Эмма приходила к нам раза два или три, со все более длинными перерывами между визитами. Мать целовала ее в щеку, сажала напротив и держала ее руки в своих. Эмма была очень похожа на отца, куда больше, чем я и мои сестры. Смотрела она на нас ласково, но ни разу не поцеловала: может быть, не осмелилась, а может быть, просто не захотела. Она получила учительский диплом; последний раз, когда мы виделись, она сказала, что едет работать в какой-то дальний город.

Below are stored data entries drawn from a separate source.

-- ==== Sys2Proof/Syntax.lean ====
section
/-! DEFINITION. The commands of the block: one constructor per row of spec/opcode_table.json. -/

namespace Sys2Proof

/-- Who makes a register access (Table 3.7): a context of Cox core 0-7 or of the supervisor (core 8), the host
through BAR0, a DMA channel (R321), or the Scull engine (R202). -/
inductive Requester where
  | ctx (core k : Nat)
  | host
  | dma (c : Nat)
  | scull
  deriving DecidableEq, Repr


/-- A converted input: general input AINk (R223), on-die sensor n (R347), or shunt input n (R280). -/
inductive AdcInput where
  | ain (k : Nat)
  | die (n : Nat)
  | shunt (n : Nat)
  deriving DecidableEq, Repr

/-- What ECC finds in the DRAM data of an access (R308). -/
inductive Ecc where
  | clean | corrected | poisoned
  deriving DecidableEq, Repr

/-- How the target of an access outside a core's own memories answers (R114): with the data, or with an error, or not
within 10 us. -/
inductive BusAns where
  | data (e : Ecc)
  | error
  deriving DecidableEq, Repr

/-- A Fjarilink frame: the fields of Table 14.1 and its payload words. -/
structure Frame where
  cls : Nat
  grp : Bool
  bc : Bool
  typ : Nat
  hops : Nat
  dst : Nat
  src : Nat
  lseq : Nat
  body : List Word
  deriving DecidableEq, Repr

/-- A rising edge at the Z input of a quadrature channel, and for how many units of 10 ns it has kept its level (R248). -/
structure IndexPulse where
  ch : Nat
  held : Nat
  deriving DecidableEq, Repr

Со своего нового места жительства Эмма прислала нам несколько писем, и больше никаких вестей от нее не было. В результате я могу сказать, что если я очень мало сумел узнать отца из-за того, что тут вмешалась смерть, сестру я узнал еще меньше из-за того, что тут вмешалась жизнь. Может быть, Эмма умерла, как это случилось с той поры со множеством людей, включая и мою мать; а может быть, она просто меня забыла, вышла замуж, и наше длинное, серьезное, печальное лицо продолжается теперь в ее детях, которые никогда не встретятся с моими; а впрочем, кто знает?

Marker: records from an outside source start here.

/-- The register rows of block SCL (0x0E), as its table of the spec prints them. -/
def tabSCL : List RegDef := [
  ⟨0x0000, [], [⟨0, 0, .rw, .live, [0]⟩, ⟨1, 1, .rw, .live, [0]⟩]⟩,
  ⟨0x0004, [], [⟨0, 0, .ro, .live, [0]⟩, ⟨14, 8, .ro, .live, [0]⟩, ⟨15, 15, .ro, .live, [0]⟩]⟩,
  ⟨0x0008, [], [⟨15, 0, .ro, .live, [0]⟩, ⟨31, 16, .rc, .live, [0]⟩]⟩,
  ⟨0x000C, [], [⟨15, 0, .rc, .live, [0]⟩, ⟨31, 16, .rc, .live, [0]⟩]⟩,
  ⟨0x0010, [], [⟨0, 0, .rw, .live, [0]⟩]⟩,
  ⟨0x0100, [(0x4, 12)], [⟨6, 0, .rw, .locked, [0, 8, 16, 24, 32, 40, 48, 56, 64, 72, 80, 88]⟩]⟩,
  ⟨0x0400, [(0x40, 96)], [⟨0, 0, .rw, .live, [0]⟩, ⟨1, 1, .rw, .sample, [1]⟩, ⟨3, 2, .rw, .locked, [0]⟩, ⟨4, 4, .rw, .live, [0]⟩, ⟨7, 5, .rw, .live, [0]⟩, ⟨10, 8, .rw, .live, [2]⟩, ⟨11, 11, .rw, .live, [1]⟩, ⟨12, 12, .rw, .sample, [0]⟩, ⟨13, 13, .rw, .live, [0]⟩, ⟨27, 16, .rw, .locked, [0]⟩]⟩,
  ⟨0x0404, [(0x40, 96)], [⟨2, 0, .rw, .locked, [0]⟩, ⟨5, 3, .rw, .locked, [0]⟩, ⟨15, 6, .rw, .locked, [0]⟩]⟩,
  ⟨0x0408, [(0x40, 96)], [⟨31, 0, .rw, .locked, [5000]⟩]⟩,
  ⟨0x040C, [(0x40, 96)], [⟨31, 0, .rw, .locked, [0]⟩]⟩,
  ⟨0x0410, [(0x40, 96)], [⟨11, 0, .rw, .locked, [64]⟩, ⟨20, 12, .rw, .locked, [0]⟩, ⟨24, 21, .rw, .locked, [0]⟩, ⟨27, 25, .rw, .locked, [0]⟩]⟩,
  ⟨0x0414, [(0x40, 96)], [⟨15, 0, .rw, .sample, [0]⟩, ⟨23, 16, .rw, .sample, [8]⟩, ⟨31, 24, .rw, .sample, [16]⟩]⟩,
  ⟨0x0418, [(0x40, 96)], [⟨12, 0, .rw, .sample, [0]⟩]⟩,
  ⟨0x041C, [(0x40, 96)], [⟨0, 0, .ro, .live, [0]⟩, ⟨1, 1, .ro, .live, [0]⟩, ⟨2, 2, .ro, .live, [0]⟩, ⟨3, 3, .ro, .live, [0]⟩, ⟨4, 4, .ro, .live, [0]⟩, ⟨5, 5, .ro, .live, [0]⟩, ⟨6, 6, .ro, .live, [0]⟩, ⟨7, 7, .ro, .live, [0]⟩, ⟨31, 16, .ro, .live, [0]⟩]⟩,
  ⟨0x0420, [(0x40, 96)], [⟨15, 0, .rc, .live, [0]⟩, ⟨31, 16, .rc, .live, [0]⟩]⟩,
  ⟨0x0424, [(0x40, 96)], [⟨13, 0, .rw, .locked, [0]⟩, ⟨28, 14, .rw, .locked, [0]⟩]⟩,
  ⟨0x0428, [(0x40, 96)], [⟨7, 0, .rw, .sample, [0]⟩, ⟨17, 8, .rw, .locked, [0]⟩, ⟨25, 18, .rw, .live, [0]⟩]⟩,
  ⟨0x042C, [(0x40, 96)], [⟨15, 0, .rw, .sample, [0]⟩, ⟨31, 16, .rw, .sample, [32767]⟩]⟩,
  ⟨0x0430, [(0x40, 96)], [⟨13, 0, .ro, .live, [0]⟩, ⟨23, 16, .rc, .live, [0]⟩, ⟨31, 24, .rc, .live, [0]⟩]⟩,
  ⟨0x0434, [(0x40, 96)], [⟨31, 0, .ro, .live, [0]⟩]⟩,
  ⟨0x1C00, [(0x8, 512)], [⟨23, 0, .rw, .locked, [0]⟩]⟩,
  ⟨0x1C04, [(0x8, 512)], [⟨5, 0, .rw, .locked, [0]⟩, ⟨6, 6, .rw, .locked, [0]⟩, ⟨11, 7, .rw, .locked, [0]⟩, ⟨16, 12, .rw, .locked, [0]⟩, ⟨17, 17, .rw, .locked, [0]⟩, ⟨21, 18, .rw, .locked, [0]⟩]⟩,
  ⟨0x2C00, [(0x80, 12), (0x4, 32)], [⟨31, 0, .rw, .live, [0]⟩]⟩,
  ⟨0x3200, [(0x80, 12), (0x4, 32)], [⟨31, 0, .rw, .sample, [0]⟩]⟩,
  ⟨0x4000, [(0x4, 4096)], [⟨31, 0, .rw, .live, [0]⟩]⟩,
  ⟨0x8000, [(0x4, 4096)], [⟨31, 0, .rw, .locked, [0]⟩]⟩,
  ⟨0xC000, [(0x4, 4096)], [⟨31, 0, .rw, .live, [0]⟩]⟩]

/-- The register rows of block VID (0x10), as its table of the spec prints them. -/
def tabVID : List RegDef := [
  ⟨0x0000, [], [⟨0, 0, .rw, .live, [0]⟩, ⟨1, 1, .rw, .locked, [0]⟩, ⟨5, 2, .rw, .locked, [8]⟩, ⟨10, 6, .rw, .locked, [0]⟩, ⟨11, 11, .rw, .locked, [1]⟩, ⟨12, 12, .rw, .live, [0]⟩, ⟨13, 13, .rw, .locked, [0]⟩, ⟨14, 14, .rw, .gap, [0]⟩, ⟨15, 15, .rw, .live, [1]⟩, ⟨17, 16, .rw, .live, [0]⟩]⟩,
  ⟨0x0004, [], [⟨11, 0, .rw, .gap, [0]⟩]⟩,
  ⟨0x0008, [], [⟨13, 0, .rw, .locked, [15648]⟩]⟩,
  ⟨0x000C, [], [⟨7, 0, .ro, .live, [0]⟩, ⟨23, 8, .ro, .live, [0]⟩, ⟨24, 24, .ro, .live, [0]⟩]⟩,
  ⟨0x0010, [], [⟨15, 0, .rw, .stroke, [0]⟩]⟩,
  ⟨0x0014, [], [⟨3, 0, .rw, .gap, [0]⟩, ⟨7, 4, .rw, .gap, [1]⟩, ⟨11, 8, .rw, .gap, [2]⟩, ⟨15, 12, .rw, .gap, [3]⟩, ⟨19, 16, .rw, .gap, [4]⟩, ⟨23, 20, .rw, .gap, [5]⟩, ⟨27, 24, .rw, .gap, [6]⟩, ⟨31, 28, .rw, .gap, [7]⟩]⟩,
  ⟨0x0018, [], [⟨0, 0, .ro, .live, [0]⟩, ⟨1, 1, .ro, .live, [0]⟩, ⟨2, 2, .ro, .live, [0]⟩, ⟨15, 8, .rc, .live, [0]⟩]⟩,
  ⟨0x001C, [], [⟨15, 0, .ro, .live, [0]⟩, ⟨16, 16, .ro, .live, [0]⟩]⟩,
  ⟨0x0020, [], [⟨15, 0, .ro, .live, [0]⟩]⟩,
  ⟨0x0024, [], [⟨15, 0, .rw, .live, [1280]⟩, ⟨31, 16, .rw, .live, [1440]⟩]⟩,
  ⟨0x0028, [], [⟨7, 0, .rc, .live, [0]⟩, ⟨15, 8, .rc, .live, [0]⟩, ⟨23, 16, .rc, .live, [0]⟩]⟩,
  ⟨0x0030, [], [⟨3, 0, .rw, .locked, [0]⟩, ⟨6, 4, .rw, .live, [1]⟩, ⟨14, 7, .rw, .locked, [64]⟩, ⟨30, 15, .rw, .locked, [400]⟩]⟩,
  ⟨0x0040, [(0x4, 32)], [⟨13, 0, .rw, .gap, [0]⟩]⟩,
  ⟨0x00C0, [(0x4, 16)], [⟨5, 0, .rw, .gap, [0]⟩, ⟨12, 6, .rw, .gap, [0]⟩]⟩,
  ⟨0x0100, [(0x4, 16)], [⟨9, 0, .rw, .stroke, [0]⟩]⟩,
  ⟨0x0140, [(0x8, 16)], [⟨31, 0, .rw, .gap, [2857740885]⟩]⟩,
  ⟨0x0144, [(0x8, 16)], [⟨31, 0, .rw, .gap, [2857740885]⟩]⟩,
  ⟨0x01C0, [(0x4, 12)], [⟨15, 0, .rw, .locked, [0]⟩]⟩,
  ⟨0x0200, [(0x4, 12)], [⟨15, 0, .ro, .live, [0]⟩]⟩,
  ⟨0x8000, [(0x4, 4096)], [⟨31, 2, .rw, .stroke, [0]⟩]⟩,
  ⟨0x0300, [], [⟨7, 0, .rw, .live, [16]⟩, ⟨15, 8, .rw, .live, [64]⟩, ⟨31, 31, .ro, .live, [0]⟩]⟩,
  ⟨0x0304, [], [⟨23, 0, .ro, .live, [0]⟩]⟩]

/-- The register rows of block BMAP (0x15), as its table of the spec prints them. -/
def tabBMAP : List RegDef := [
  ⟨0x0000, [(0x4, 4096)], [⟨31, 2, .rw, .stroke, [0]⟩]⟩,
  ⟨0x4000, [], [⟨2, 0, .rw, .live, [0]⟩]⟩,
  ⟨0x4004, [], [⟨12, 0, .ro, .live, [0]⟩, ⟨13, 13, .ro, .live, [0]⟩, ⟨14, 14, .ro, .live, [0]⟩]⟩]

/-- The register rows of block FBK (0x18), as its table of the spec prints them. -/
def tabFBK : List RegDef := [
  ⟨0x0100, [(0x40, 12)], [⟨0, 0, .rw, .live, [0]⟩, ⟨1, 1, .rw, .live, [1]⟩, ⟨2, 2, .rw, .locked, [0]⟩, ⟨3, 3, .rw, .locked, [0]⟩, ⟨4, 4, .rw, .locked, [0]⟩, ⟨5, 5, .rw, .live, [0]⟩, ⟨15, 6, .rw, .locked, [2]⟩, ⟨18, 16, .rw, .locked, [0]⟩, ⟨21, 19, .rw, .live, [1]⟩, ⟨24, 22, .rw, .live, [0]⟩]⟩,
  ⟨0x0104, [(0x40, 12)], [⟨7, 0, .rw, .live, [16]⟩, ⟨14, 8, .rw, .locked, [5]⟩, ⟨24, 15, .rw, .live, [100]⟩]⟩,
  ⟨0x0108, [(0x40, 12)], [⟨15, 0, .rw, .live, [4000]⟩, ⟨31, 16, .rw, .live, [4800]⟩]⟩,
  ⟨0x010C, [(0x40, 12)], [⟨23, 0, .rw, .locked, [0]⟩, ⟨27, 24, .rw, .locked, [0]⟩]⟩,
  ⟨0x0110, [(0x40, 12)], [⟨31, 0, .rw, .live, [2147483648]⟩]⟩,
  ⟨0x0114, [(0x40, 12)], [⟨31, 0, .rw, .live, [2147483647]⟩]⟩,
  ⟨0x0118, [(0x40, 12)], [⟨31, 0, .ro, .live, [0]⟩]⟩,
  ⟨0x011C, [(0x40, 12)], [⟨31, 0, .ro, .live, [0]⟩]⟩,
  ⟨0x0120, [(0x40, 12)], [⟨31, 0, .ro, .live, [0]⟩]⟩,
  ⟨0x0124, [(0x40, 12)], [⟨0, 0, .ro, .live, [0]⟩, ⟨1, 1, .ro, .live, [0]⟩, ⟨2, 2, .ro, .live, [1]⟩, ⟨3, 3, .ro, .live, [0]⟩, ⟨4, 4, .ro, .live, [0]⟩, ⟨5, 5, .ro, .live, [0]⟩, ⟨15, 8, .rc, .live, [0]⟩, ⟨23, 16, .rc, .live, [0]⟩]⟩,
  ⟨0x0128, [(0x40, 12)], [⟨31, 0, .ro, .live, [0]⟩]⟩,
  ⟨0x012C, [(0x40, 12)], [⟨31, 0, .ro, .live, [0]⟩]⟩,
  ⟨0x0400, [(0x20, 4)], [⟨0, 0, .rw, .live, [0]⟩, ⟨5, 1, .rw, .locked, [24]⟩, ⟨6, 6, .rw, .locked, [0]⟩, ⟨7, 7, .rw, .locked, [0]⟩, ⟨8, 8, .rw, .locked, [0]⟩, ⟨17, 9, .rw, .locked, [49]⟩, ⟨20, 18, .rw, .live, [2]⟩]⟩,
  ⟨0x0404, [(0x20, 4)], [⟨7, 0, .rw, .locked, [20]⟩]⟩,
  ⟨0x0408, [(0x20, 4)], [⟨31, 0, .ro, .live, [0]⟩]⟩,
  ⟨0x040C, [(0x20, 4)], [⟨31, 0, .ro, .live, [0]⟩]⟩,
  ⟨0x0410, [(0x20, 4)], [⟨7, 0, .rc, .live, [0]⟩, ⟨8, 8, .ro, .live, [0]⟩]⟩]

Но если судить с внешней стороны, на этом существование моей сводной сестры Эммы для меня заканчивается; события, о которых я рассказал, так и не получили продолжения, мне известна лишь ничтожная их часть — то, что лежало в их основе.

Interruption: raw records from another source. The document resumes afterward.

/-- Runs a sheet out (R40): SPOIL is set and every affected station blanks from its next stroke start. `stn` is the
station the fault names, if any. -/
def runOut (r : Nat) (stn : Option Nat) (m : Mach) : Mach :=
  let sh := m.sheet r
  let hit (s : Nat) : Bool :=
    bitOf sh.planes s && (m.on R.SLU_CTL_RUNALL || (match stn with | some t => s == t | none => true))
  let legs := (List.range 5).foldl (fun l s =>
    if hit s then tput s { (tget {} s l) with blankNext := true } l else l) sh.legs
  m.setSheet r { sh with spoil := true, legs := legs }

/-! ## Class effects -/

/-- A fault message (Table 13.1), with what the controller knows of it beside: the station it names, the context of
a park, whether it is a re-raise, and whether a received group frame raised it. -/
structure Msg where
  src : Nat
  kind : Nat
  cls : Nat
  sid : Sid := 0
  param : BitVec 40 := 0
  stn : Option Nat := none
  aux : Nat := 0
  reraise : Bool := false
  fromGroup : Bool := false
  deriving DecidableEq, Repr

/-- The station that a source names (R40): a video island, or a station's band feeder. -/
def srcStation (src : Nat) : Option Nat :=
  if 0x100 ≤ src && src < 0x150 then some (src / 16 - 0x10)
  else if 0x0B1 ≤ src && src ≤ 0x0B5 then some (src - 0x0B1)
  else none

/-- The effect of a message on one record (Table 1.11). -/
def msgOnRecord (g : Msg) (r : Nat) (m : Mach) : Mach :=
  let sh := m.sheet r
  if !sh.state.engaged then m
  else
    let before := sh.state == .admitted && !pastLock sh m
    match g.cls with
    | 0 => m
    | 1 =>
      if g.sid != sh.sid then m
      else if before then
        let m := sheetTo r .ready m
        m.setSheet r { m.sheet r with catchT := 0 }
      else
        let stn := match g.stn with | some s => some s | none => srcStation g.src
        runOut r stn (m.setSheet r (sh.blame g.src g.kind g.cls))
    | 2 => if before then sheetTo r .ready m else m
    | 3 =>
      if before then sheetTo r .ready m
      else sheetTo r .jammed (m.setSheet r (sh.blame g.src g.kind g.cls))
    | _ =>
      if before then sheetTo r .ready m
      else sheetTo r .lost (m.setSheet r (sh.blame g.src g.kind g.cls))

/-- Changes an island's unseen state. -/
def Mach.onVid (m : Mach) (s : Nat) (f : Vid → Vid) : Mach := m.setVid s (f (m.vidOf s))

/-- Fault source of an island: unit 0 lanes, 1 head, 2 facet identity, 3 polygon lock (Table 13.2). -/
def vidSrc (s unit : Nat) : Nat := (0x10 + s) * 16 + unit

/-- Event code of an island's line (R191). -/
def vidEvent (s line : Nat) : Nat := (0x10 + s) * 16 + line

/-- Sets IDOK, with event IDENT on a change (R191). -/
def setIdok (s : Nat) (b : Bool) (m : Mach) : Mach :=
  if m.on (R.VID_STAT_IDOK s) == b then m else assertEvent (vidEvent s 4) (m.set (R.VID_STAT_IDOK s) (b2n b))

/-- The sheets caught for station s whose line 0 it has not exposed (R233). -/
def unexposed (s : Nat) (m : Mach) : List Nat :=
  (recsIn (·.busy) m).filter fun r => let sh := m.sheet r; bitOf sh.planes s && !(tget {} s sh.legs).begun

/-- LOCK falls and identity is to be established anew (R185, R233), before the messages that say so. -/
def lockDrop (s : Nat) (m : Mach) : Mach :=
  let m := assertEvent (vidEvent s 5) (m.set (R.VID_PLOCK_LOCK s) 0)
  setIdok s false (m.onVid s fun v =>
    { v with lockRun := 0, missRun := 0, sigSums := [], sigCount := 0, fzHave := false, sigDone := false, sigTries := 0 })

/-- The drives of the part: polygons, servo axes, stepper axes. -/
def driveIds (m : Mach) : List Nat :=
  (List.range m.nStn) ++ (List.range 8).map (32 + ·) ++ (List.range 12).map (64 + ·)

/-- The drive is off with every gate low for a fault of its own: it is not braked (R287, R292, R300). -/
def driveOff (m : Mach) (d : Nat) : Bool :=
  if d < 32 then m.get (R.POLY_STAT_STATE d) == 6
  else if d < 64 then m.on (R.SRV_STAT_OC (d - 32))
  else m.on (R.STP_STAT_OC (d - 64))

/-- Holds a drive off or braking for a fault of this source and kind, beside what holds it already. -/
def holdDrive (src kind d : Nat) (m : Mach) : Mach :=
  let l := (src, kind) :: (tget [] d m.drv.brake).filter (· != (src, kind))
  { m with drv := { m.drv with brake := tput d l m.drv.brake, rearm := tdel d m.drv.rearm } }

/-- Puts a drive into short-winding braking (R296), for a fault of this source and kind: its low-side outputs rise, a stepper
holds (1, 1) on both phases. -/
def brakeDrive (src kind d : Nat) (m : Mach) : Mach :=
  let m := holdDrive src kind d (m.set R.SRV_BRKSTAT_SWB 1)
  if d < 32 then
    let m := ((m.set (R.POLY_STAT_SWB d) 1).set (R.POLY_STAT_STATE d) 5).set (R.POLY_MEAS_DUTY d) 0
    let p : PolyDrv := tget {} d m.drv.poly
    polyGates d false { m with drv := { m.drv with poly := tput d { p with comDue := none } m.drv.poly } }
  else if d < 64 then srvGates (d - 32) false (m.set (R.SRV_STAT_SWB (d - 32)) 1)
  else m.set (R.STP_STAT_SWB (d - 64)) 1

/-- Puts every drive into short-winding braking but those that their own fault holds off. -/
def brakeAll (src kind : Nat) (m : Mach) : Mach :=
  each ((driveIds m).filter fun d => !driveOff m d) (brakeDrive src kind) m

/-- Releases every fuser gate and drops what is due. -/
def gatesOff (m : Mach) : Mach :=
  { m with fus := { m.fus with gates := 0, fireAt := [], endAt := [], duty := [0, 0, 0, 0] } }

/-- The outputs of a class 4 trip (Table 13.6); LEN and HVEN follow from the open record (R370, R235). -/
def tripOutputs (src kind : Nat) (m : Mach) : Mach :=
  brakeAll src kind (gatesOff ((m.set R.HV_CTL_EN 0).set R.FUS_CTL_EN 0))

/-- The effects of a message on sheets and outputs (R363, R365). -/
def classEffects (g : Msg) (m : Mach) : Mach :=
  let m := each (recsIn (·.engaged) m) (msgOnRecord g) m
  match g.cls with
  | 3 => { m with mot := { m.mot with stopDue := true } }
  | 4 => tripOutputs g.src g.kind m
  | _ => m

/-! ## The collector -/

/-- The record a message leaves. -/
def Msg.toRec (g : Msg) (m : Mach) (held : Bool) : FltRec :=
  { held := held, cls := g.cls, kind := g.kind, reraise := g.reraise, src := g.src, sid := g.sid, param := g.param,
    tick := m.clk.tick, aux := g.aux }

/-- What follows when a message is captured in a record that becomes held (R376, Table 13.11). -/
def captured (g : Msg) (m : Mach) : Mach :=
  let m := assertEvent 0x040 m
  let m := when (g.cls == 3) (assertEvent 0x041) m
  let m := when (g.cls == 4) (assertEvent 0x042) m
  when (m.get R.FLT_CTL_IRQMIN ≤ g.cls) (fun m => m.msix (m.get R.FLT_CTL_VEC)) m

/-- Captures a message or counts it as lost (R360-R362). -/
def collect (g : Msg) (m : Mach) : Mach :=
  let r := tget {} g.src m.flt.srcs
  if !r.held then
    if g.cls == 0 && m.on R.FLT_CTL_AUTONOTE then
      { m with flt := { m.flt with srcs := tput g.src (g.toRec m false) m.flt.srcs } }
    else
      let rc := (g.src :: m.flt.recent.filter (· != g.src)).take 16
      captured g { m with flt := { m.flt with srcs := tput g.src (g.toRec m true) m.flt.srcs, recent := rc } }
  else
    let m := assertEvent 0x043 (m.incSat R.FLT_LOSTCNT_LOST)
    if 2 ≤ g.cls && !(tget {} g.cls m.flt.clss).held then
      captured g { m with flt := { m.flt with clss := tput g.cls (g.toRec m true) m.flt.clss } }
    else m

/-- What a message sends to the group (R386): SPOIL for a group sheet, STOP when a class 3 or 4 record opens. -/
def groupEffects (g : Msg) (wasOpen : Bool) (m : Mach) : Mach :=
  if g.fromGroup || groupRole m = 0 then m
  else if g.cls = 1 && groupSheet g.sid m then frameSend (groupFrame 4 [BitVec.ofNat 32 g.sid.toNat] m) m
  else if 3 ≤ g.cls && !wasOpen then frameSend (groupFrame 5 [BitVec.ofNat 32 (m.get R.FJL_NODE_ADDR)] m) m
  else m

/-- What a fault message does to the collector, the ledger and the outputs, whether it is captured or lost (R363). -/
def deliverNow (g : Msg) (m : Mach) : Mach :=
  let wasOpen := classOpen g.cls m
  let m := when (2 ≤ g.cls) (fun m => { m with flt := { m.flt with last := g.toRec m false } }) m
  groupEffects g wasOpen (classEffects g (collect g m))

/-! ## The windows of the watches (R42, R430) -/

/-- The end of the image as an offset of a watch's base: 64 x LINES counts, or LINES x LINETK / 65,536 TICKs, rounded
down where it does not divide (DESIGN CHOICE, log entry 45). -/
def trailOffset (m : Mach) (w : Nat) (sh : Sheet) : Nat :=
  if !m.on (R.SLU_WATCH_CFG_TRAIL w) then 0
  else if m.on (R.SLU_WATCH_CFG_BASE w) then 64 * sh.lines
  else sh.lines * m.get (R.SLU_SPD_LINETK sh.speed) / 65536

/-- The base is known: T_c from the ADMIT, CPPC from the catch. -/
def baseKnown (m : Mach) (w : Nat) (sh : Sheet) : Bool := !m.on (R.SLU_WATCH_CFG_BASE w) || sh.state != .admitted

/-- The watch waits for this record's edge. -/
def watchOpen (w : Nat) (sh : Sheet) : Bool := sh.state.engaged && bitOf sh.watches w && !bitOf sh.judged w

/-- A stamp's distance from the base of a record's window. -/
def stampOffset (m : Mach) (w : Nat) (sh : Sheet) (tick : Tick) (ppc : Ppc) : Int :=
  if m.on (R.SLU_WATCH_CFG_BASE w) then ppcDiff ppc.toNat (sh.cppc.toNat + trailOffset m w sh)
  else (tick.toNat : Int) - (sh.catchT.toNat + trailOffset m w sh : Nat)

/-- The stamp lies inside the record's window. -/
def inWindow (m : Mach) (w : Nat) (sh : Sheet) (e : SnsEdge) : Bool :=
  let d := stampOffset m w sh e.tick e.ppc
  baseKnown m w sh && m.getI (R.SLU_WATCH_OPEN w) ≤ d && d ≤ m.getI (R.SLU_WATCH_CLOSE w)

/-- The record of a list whose catch comes first. -/
def earliest (m : Mach) (l : List Nat) : Option Nat :=
  l.foldl (fun best r =>
    match best with
    | none => some r
    | some b => if (m.sheet r).catchT.toNat < (m.sheet b).catchT.toNat then some r else some b) none

/-- Reports a judgement in STAT. -/
def watchStat (w : Nat) (sid : Sid) (failed : Bool) (m : Mach) : Mach :=
  (m.set (R.SLU_WATCH_STAT_SID w) sid.toNat).set (R.SLU_WATCH_STAT_FAILED w) (b2n failed)

/-- A watch is satisfied for a record (R42): the transition it holds is taken by `advanceAll`. -/
def watchOk (w r : Nat) (m : Mach) : Mach :=
  let sh := m.sheet r
  let m := watchStat w sh.sid false m
  m.setSheet r { sh with judged := setBit sh.judged w,
                         heldFuse := sh.heldFuse || m.on (R.SLU_WATCH_CFG_FUSE w),
                         heldTerm := sh.heldTerm || m.on (R.SLU_WATCH_CFG_TERM w) }

/-- Class of a failure: 2 or 3, other values acting as 3 (Table 1.12). -/
def watchClass (w : Nat) (m : Mach) : Nat := if m.get (R.SLU_WATCH_CFG_CLASS w) = 2 then 2 else 3

/-- A watch fails, naming a record if there is one (R42): the record ends JAMMED, or goes back to READY before its
lock point, and the fault of the watch's class is raised. -/
def watchFail (w : Nat) (r : Option Nat) (m : Mach) : Mach :=
  let cls := watchClass w m
  let msg (sid : Sid) : Msg := { src := 0x071, kind := 0x02, cls := cls, sid := sid, param := BitVec.ofNat 40 w }
  match r with
  | none => deliverNow (msg 0) (watchStat w 0 true m)
  | some r =>
    let sh := m.sheet r
    let m := m.setSheet r { sh with judged := setBit sh.judged w }
    let m := watchStat w sh.sid true m
    deliverNow (msg sh.sid) (if sh.state == .admitted && !pastLock sh m then sheetTo r .ready m
      else sheetTo r .jammed (m.setSheet r ((m.sheet r).blame 0x071 0x02 cls)))

/-- What an edge is to a watch (R430): it satisfies a record's window, it is stray and names the next sheet due if
there is one, it is held until that sheet's catch, or the watch does not look at it. -/
inductive Verdict where
  | sat (r : Nat)
  | stray (r : Option Nat)
  | held
  | unseen
  deriving DecidableEq, Repr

Застегнутый на все пуговицы, с седой суровой бородой, отец глядит на меня с пожелтевшего портрета. Не думай, папа, что я тебя осуждаю. Все, что ты сделал, ты должен был сделать или просто не мог от этого удержаться, а может быть, ты даже и не знал, что делаешь, — мы ведь часто бываем похожи на тех, кто несет послание, не зная, что в нем содержится! Последствия твоего греха со всем заключенным в них добром и злом, видимо, не остановить уж никогда, но ты, и первая твоя жена, и Луиза, и моя мать, и Олимпия — вы уже вместе, примирившиеся и успокоившиеся, и ждете одного только меня, чтобы сломать ту мою камышовую тросточку и вышвырнуть ее в пустоту, смеясь над моим детским волнением.

 

Обманчивый мальчик

«Остерегайся чувствительности», — предупреждают меня с искренним желанием сделать мне добро те мои коллеги, которым эта опасность не грозит с самого их рождения.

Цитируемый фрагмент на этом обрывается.